1920 yılında, savaşın yorgunluğunu omuzlarında taşıyan bir halk, Türkiye Büyük Millet Meclisi’ni açarak yalnızca yeni bir devletin temelini atmadı, aynı zamanda halkın iradesini yücelten bir rejimin doğuşunu da ilan ettiğini biliyoruz…
Cumhuriyetimizin Kurucusu Büyük Önder Gazi Mustafa Kemal Atatürk ise bu kutlu günü, tüm dünya çocuklarına armağan ederek adeta tarihe bir not düştü: “Egemenlik, kayıtsız şartsız milletindir… Ve milletin yarını çocuklardır”
Düşünebiliyor musunuz?
İleri görüş işte bu olsa gerek…
O zorlu yıllarda Atatürk, geleceği çocukların hayalleriyle inşa etmenin gerekliliğini görebildi ve bunun gerçekleşmesi adına büyük mücadeleler verildi.

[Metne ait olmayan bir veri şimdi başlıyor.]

-- ==== Sys2Proof/Proofs/MessageAndTimeResults.lean ====
section
/-! PROOF. Messages, mailboxes, rings of contexts, and time and sleep (R157, R161, R163, R171 to R175). -/

namespace Sys2Proof.Machine

open Sys2Proof.Safety

section
variable {s : State} {n : Nat} {c : Core}

theorem aligned_of_mod {a : Word} {k : Nat} (h : a.toNat % k = 0) : aligned a k = none := if_neg (not_not_intro h)

theorem fin_of_core {who : Who} (h : coreOf s who = some c) (cost : Nat) (f : Core → Core) : fin s who cost f = setCore s who ((f c).retire cost) := by
  simp only [fin, h]

theorem boundRing_of_ring {x : Ctx} {r : Nat} {g : Ring} (hx : s.eng.ctxs.get n = some x) (hr : x.ring = some r) (hg : s.eng.rings.get r = some g) :
    boundRing s n = some (r, g) := by
  simp [boundRing, hx, hr, hg]

/-- A ring that is named by its number, of the kind asked for and of the portal of the bound ring. -/
theorem namedRing_of_ring {r k : Nat} {b g : Ring} {kind : RingKind} {w : Word} (hb : boundRing s n = some (k, b)) (hw : w.toNat = r) (hg : s.eng.rings.get r = some g)
    (howner : g.owner = b.owner) (hkind : g.kind = kind) : namedRing s n w kind = some g := by
  simp only [namedRing, hb, hw, hg]
  exact if_pos ⟨howner, hkind⟩

/-- A bound incoming mailbox that is empty takes the word (R110). -/
theorem mboxWrite_of_empty {x : Ctx} {m : Nat} (hx : s.eng.ctxs.get n = some x) (hbound : ((s.portal x.portal).mbi.getD m {}).ctx = n)
    (hempty : ((s.portal x.portal).mbi.getD m {}).full = false) (hirq : (s.portal x.portal).mbIrqEn = false) (w : Word) :
    mboxWrite s n m w = (stOk, s.onPortal x.portal fun p => { p with mbi := p.mbi.set m { p.mbi.getD m {} with word := w, full := true } }) := by
  have hquiet (f : Portal → Portal) (hf : ∀ q, (f q).mbIrqEn = q.mbIrqEn) : ¬ ((s.onPortal x.portal f).portal x.portal).mbIrqEn = true := by
    rw [State.onPortal_portal, hf]
    exact ne_true_of_eq_false hirq
  simp only [mboxWrite, hx]
  refine (if_neg (not_not_intro hbound)).trans ((if_neg (ne_true_of_eq_false hempty)).trans (congrArg (Prod.mk stOk) ((if_neg (hquiet _ ?_)).trans ?_)))
  · exact fun _ => rfl
  · rfl

end

theorem toNat_of_eq_ofNat {w : Word} {r : Nat} (h : w = BitVec.ofNat 64 r) (hr : r < 2 ^ 64) : w.toNat = r := by
  rw [h, BitVec.toNat_ofNat, Nat.mod_eq_of_lt hr]

/-- Settles O10: the checks of each row pass, and its body is the result. -/
theorem messageResults : Obligations.MessageResults := by
  intro s n c i bs host rest x w r k g b f
  dsimp only
  refine ⟨fun h ha hload hreach hhigh hvalid => ?msend, fun h hmsgs ha hok => ?mrecvFull, fun h hmsgs hm => ?mrecvEmpty, fun h hx hbound hempty hirq => ?mbwr,
    fun h hread hm => ?mbrd, fun h ha hok hx hring hb hw hnz hr hg howner hkind hrun hocc => ?rpop,
    fun h ha hload hx hring hg hm hw hr hkind hrun hroom => ?rpushSub, fun h ha hload hx hring hg hm hrun hfind hcpl hseal => ?rpushCpl⟩
  case msend =>
    refine (next_runIns h _).trans ?_
    simp only [aligned_of_mod ha, hload, hreach, hhigh, hvalid, Bool.not_true, Bool.false_eq_true, ne_eq, not_true_eq_false, or_self, if_false]
  case mrecvFull =>
    refine (next_runIns h _).trans ?_
    simp only [hmsgs, aligned_of_mod ha, hok]
    rfl
  case mrecvEmpty =>
    refine (next_runIns h _).trans ?_
    simp only [hmsgs, hm]
    rfl
  case mbwr => exact (next_runIns h _).trans (by simp only [mboxWrite_of_empty hx hbound hempty hirq])
  case mbrd =>
    refine (next_runIns h _).trans ?_
    simp only [hread, hm]
    rfl
  case rpop =>
    have hbound := boundRing_of_ring hx hring hb
    refine (next_runIns h _).trans ?_
    simp only [aligned_of_mod ha, hok, firstExc, hbound, if_neg hnz, namedRing_of_ring hbound (toNat_of_eq_ofNat hw hr) hg howner hkind, popComplete, hrun, if_neg hocc,
      toNat_of_eq_ofNat hw hr]
    rfl
  case rpushSub =>
    have hbound := boundRing_of_ring hx hring hg
    refine (next_runIns h _).trans ?_
    simp only [aligned_of_mod ha, hload, hbound, hm, namedRing_of_ring hbound (toNat_of_eq_ofNat hw hr) hg rfl hkind, pushEntry, hrun, if_neg (Nat.not_le.mpr hroom),
      toNat_of_eq_ofNat hw hr, Bool.not_true, Bool.false_eq_true, if_false]
  case rpushCpl =>
    refine (next_runIns h _).trans ?_
    simp only [aligned_of_mod ha, hload, boundRing_of_ring hx hring hg, hm, pushCompletion, hrun, hfind, hcpl, hseal, Bool.not_false, Bool.false_eq_true, if_true, if_false]

section
variable {s : State} {n : Nat} {c : Core} {i : Ins} {mask : BitVec 6} {untilT : Option Nat}

/-- A HALT that finds an awaited cause delivers it (R157). -/
theorem haltFor_of_cause (hc : coreOf s (.ctx n) = some c) (h : c.deliverable mask ≠ 0) :
    haltFor s (.ctx n) i c mask untilT =
      setCore s (.ctx n) (((c.clearCauses (c.deliverable mask)).setG i.dst.toNat ((c.deliverable mask).zeroExtend 64)).retire 2) :=
  (if_neg h).trans (fin_of_core hc 2 _)

theorem haltFor_of_none (h : c.deliverable mask = 0) : haltFor s (.ctx n) i c mask untilT = waitFor s (.ctx n) mask untilT none := if_pos h

end

/-- Settles O11: the time is read; a HALT delivers or waits; a ticket is found. -/
theorem timeAndSleepResults : Obligations.TimeAndSleepResults := by
  intro s n c i x t st
  dsimp only
  have hticket (hx : s.eng.ctxs.get n = some x) (ht : x.tickets.get (c.opA i).toNat = some t) :
      ((s.eng.ctxs.get n).bind fun x => x.tickets.get (c.opA i).toNat) = some t := by rw [hx]; exact ht
  refine ⟨fun h => ?tnow, fun h htime hnone => ?haltUntil, fun h hsome => ?delivered, fun h hnone => ?halted, fun h hx => ?haltEnd,
    fun h hx ht hst => ?tkwait, fun h hx ht hst => ?tkpollDone, fun h hx ht hst => ?tkpollOpen⟩
  case tnow =>
    refine (next_runIns h _).trans (congrArg _ ?_)
    by_cases hm : i.mod = 0
    · simp only [if_pos hm]
      exact fin_of_core h.1 _ _
    · simp only [if_neg hm]
      exact fin_of_core h.1 _ _
  case haltUntil =>
    refine (next_runIns h _).trans (congrArg _ ?_)
    have hearly : ¬ (c.opA i).toNat ≤ s.timeOf (.ctx n) := Nat.not_le.mpr htime
    simp only [if_neg hearly]
    refine haltFor_of_none ?_
    rw [← hnone, Core.deliverable, BitVec.or_assoc]
    rfl
  case delivered => exact (next_runIns h _).trans (congrArg _ (haltFor_of_cause h.1 hsome))
  case halted => exact (next_runIns h _).trans (congrArg _ (haltFor_of_none hnone))
  case haltEnd => exact next_runIns h _
  case tkwait => exact (next_runIns h _).trans (by simp only [hticket hx ht, hst]; rfl)
  case tkpollDone => exact (next_runIns h _).trans (by simp only [hticket hx ht, hst])
  case tkpollOpen => exact (next_runIns h _).trans (by simp only [hticket hx ht, hst])

end Sys2Proof.Machine
end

Çünkü Atatürk çok iyi biliyordu ki kalıcı barış, kalıcı özgürlük ve çağdaş uygarlık seviyesi, ancak özgüveni yüksek, düşünen, sorgulayan ve seven nesillerle mümkündür.

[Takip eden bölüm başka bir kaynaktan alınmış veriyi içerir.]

-- ==== Sys2Proof/Decode.lean ====
section
/-! DEFINITION. Decoding and encoding, from the field layout of spec/30_encoding.md R70 to R75. -/

namespace Sys2Proof

/-- Bits [31:22] of a System register move (R72). -/
def fixedTop : BitVec 10 := 0b1101010100#10

/-- `op0` of the family (R70). -/
def op0Code : BitVec 2 := 0b11#2

/-- `op1` of the family (R70). -/
def op1Code : BitVec 3 := 0b100#3

/-- `CRn` of the family (R70). -/
def crnCode : BitVec 4 := 0b1100#4

/-- `CRm` of the family (R70). -/
def crmCode : BitVec 4 := 0b1000#4

/-- The `L` bit of a direction: 1 for `MRS`, 0 for `MSR` (R72). -/
def dirBit : Dir → BitVec 1
  | .read => 1#1
  | .write => 0#1

/-- `op2 = 0b0:m[1:0]` (R70, R71). -/
def op2Code (m : Fin 4) : BitVec 3 := BitVec.ofNat 3 m.val

/-- The bits `[lo+n-1:lo]` of a word. -/
def bitField (w : OpWord) (lo n : Nat) : BitVec n := w.extractLsb' lo n

/-- `m = UInt(op2<1:0>)` (R71). -/
def regIndex (w : OpWord) : Fin 4 := (bitField w 5 2).toFin

/-- The direction a word's `L` bit gives (R72). -/
def dirOf (w : OpWord) : Dir := if bitField w 21 1 = 1#1 then .read else .write

/-- The instruction of a word, or the reason it is none of this spec's (R70 to R75; PRESUMED, log entry 21).
Total on all 32-bit words. -/
def decode (w : OpWord) : Decoded :=
  if bitField w 22 10 ≠ fixedTop ∨ bitField w 20 1 ≠ 1#1 then .reject .notSystemMove
  else if bitField w 19 2 ≠ op0Code ∨ bitField w 16 3 ≠ op1Code ∨ bitField w 12 4 ≠ crnCode ∨ bitField w 8 4 ≠ crmCode then
    .reject .otherRegister
  else if bitField w 7 1 ≠ 0#1 then .reject .reservedOp2
  else .instr (Instr.accessor (dirOf w) (regIndex w) (bitField w 0 5).toNat)

/-- A word from its four bytes, least significant first: instructions are fetched little-endian (R72). -/
def wordOfBytes (b0 b1 b2 b3 : Byte) : OpWord := b3 ++ b2 ++ b1 ++ b0

/-- The four bytes of a word in the order memory holds them (R72). -/
def bytesOfWord (w : OpWord) : List Byte :=
  [w.extractLsb' 0 8, w.extractLsb' 8 8, w.extractLsb' 16 8, w.extractLsb' 24 8]

/-- Decoding from a list of bytes, answering the bytes that are left. -/
def decodeBytes : List Byte → Decoded × List Byte
  | b0 :: b1 :: b2 :: b3 :: rest => (decode (wordOfBytes b0 b1 b2 b3), rest)
  | bs => (.reject .truncated, bs)

/-- The instruction word from the fields of R72, most significant first. -/
def encodeFields (d : Dir) (m : Fin 4) (t : Nat) : OpWord :=
  fixedTop ++ dirBit d ++ op0Code ++ op1Code ++ crnCode ++ crmCode ++ op2Code m ++ BitVec.ofNat 5 t

/-- The word of a well-formed instruction. -/
def encode (i : Instr) : OpWord := encodeFields i.dir i.reg i.rt

/-- The mask of every row of R74. -/
def rowMask : OpWord := 0xFFFFFFE0#32

/-- The `match` column of R74, row by row. -/
def rowMatch : Instr → OpWord
  | .mrsAp0r0 _ => 0xD53CC800#32
  | .mrsAp0r1 _ => 0xD53CC820#32
  | .mrsAp0r2 _ => 0xD53CC840#32
  | .mrsAp0r3 _ => 0xD53CC860#32
  | .msrAp0r0 _ => 0xD51CC800#32
  | .msrAp0r1 _ => 0xD51CC820#32
  | .msrAp0r2 _ => 0xD51CC840#32
  | .msrAp0r3 _ => 0xD51CC860#32

/-- The instruction read from a word numbered as the opcode table numbers it: the word is laid out in memory's byte order
and given to `decodeBytes`. Bits above `nbits` are 0. -/
def decodeTableWord (nbits w : Nat) : Option Instr :=
  match (decodeBytes (bytesOfWord (BitVec.ofNat 32 (w % 2 ^ nbits)))).1 with
  | .instr i => some i
  | .reject _ => none

end Sys2Proof
end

Bu bayram, sadece bir tatil günü değil; çocukların bayrağı daha yükseğe taşıma sözü verdiği gündür.
Ancak unutmamamız gereken bir çok şey var…
Her çocuğun aynı eşitlikte bu bayramı yaşamadığı biliyoruz.

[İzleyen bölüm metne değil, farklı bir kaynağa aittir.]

-- ==== Sys2Proof/Machine/Operands.lean ====
section
/-! DEFINITION. The operand forms: the general-purpose register `<Xt>` (spec/10_state.md R32) and the `NVMem` slot of a
register index (spec/20_memory.md R50). -/

namespace Sys2Proof.Machine

/-- `x[t]`: `X0` to `X30`, and `XZR` reads as zero (R32; PRESUMED, log entry 10). -/
def readX (t : Nat) (s : State) : Word := if h : t < 31 then s.x[t] else 0

/-- `x[t] <- v`: a write to `XZR` is discarded (R32). -/
def writeX (t : Nat) (v : Word) (s : State) : State := if h : t < 31 then s.setXs (s.x.set t v) else s

/-- `0x480 + 8*m` (R50). -/
def nvMemOffset (m : Fin 4) : Nat := 0x480 + 8 * m.val

end Sys2Proof.Machine
end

Eğitimde, fırsatta, oyun alanlarında ya da basit bir tebessümde dahi eksik kalan çocuklarımız var.
İşte tam da bu nedenle, 23 Nisan’ın biz yetişkinlere yüklediği bir sorumluluk var…
Her çocuğun bu bayramı doyasıya yaşaması için elimizi taşın altına koymak ve tüm gerçekliğiyle bu bayramı yaşayabilmeleri için her imkanı seferber etmeliyiz.
Her birimiz, bir çocuğun bayramını güzelleştirecek kadar büyük bir güce sahibiz.
Çünkü çocuklar yalnızca geleceğimiz değil, aynı zamanda bugünkü vicdanımızdır…
Belki dünyadaki en güzel şeylerden bir tanesi çocukları sevindirmektir. Bu sevince hep birlikte ortak olmak kadar daha yüce ne olabilir ki…
Küçük kalplerin büyük umutlarla çarptığı, rengarenk bir dünya düşledikleri o özel gün…
Nice 23 Nisanlara diyor tüm çocuklarımızın bayramını en içten dileklerimle kutluyorum.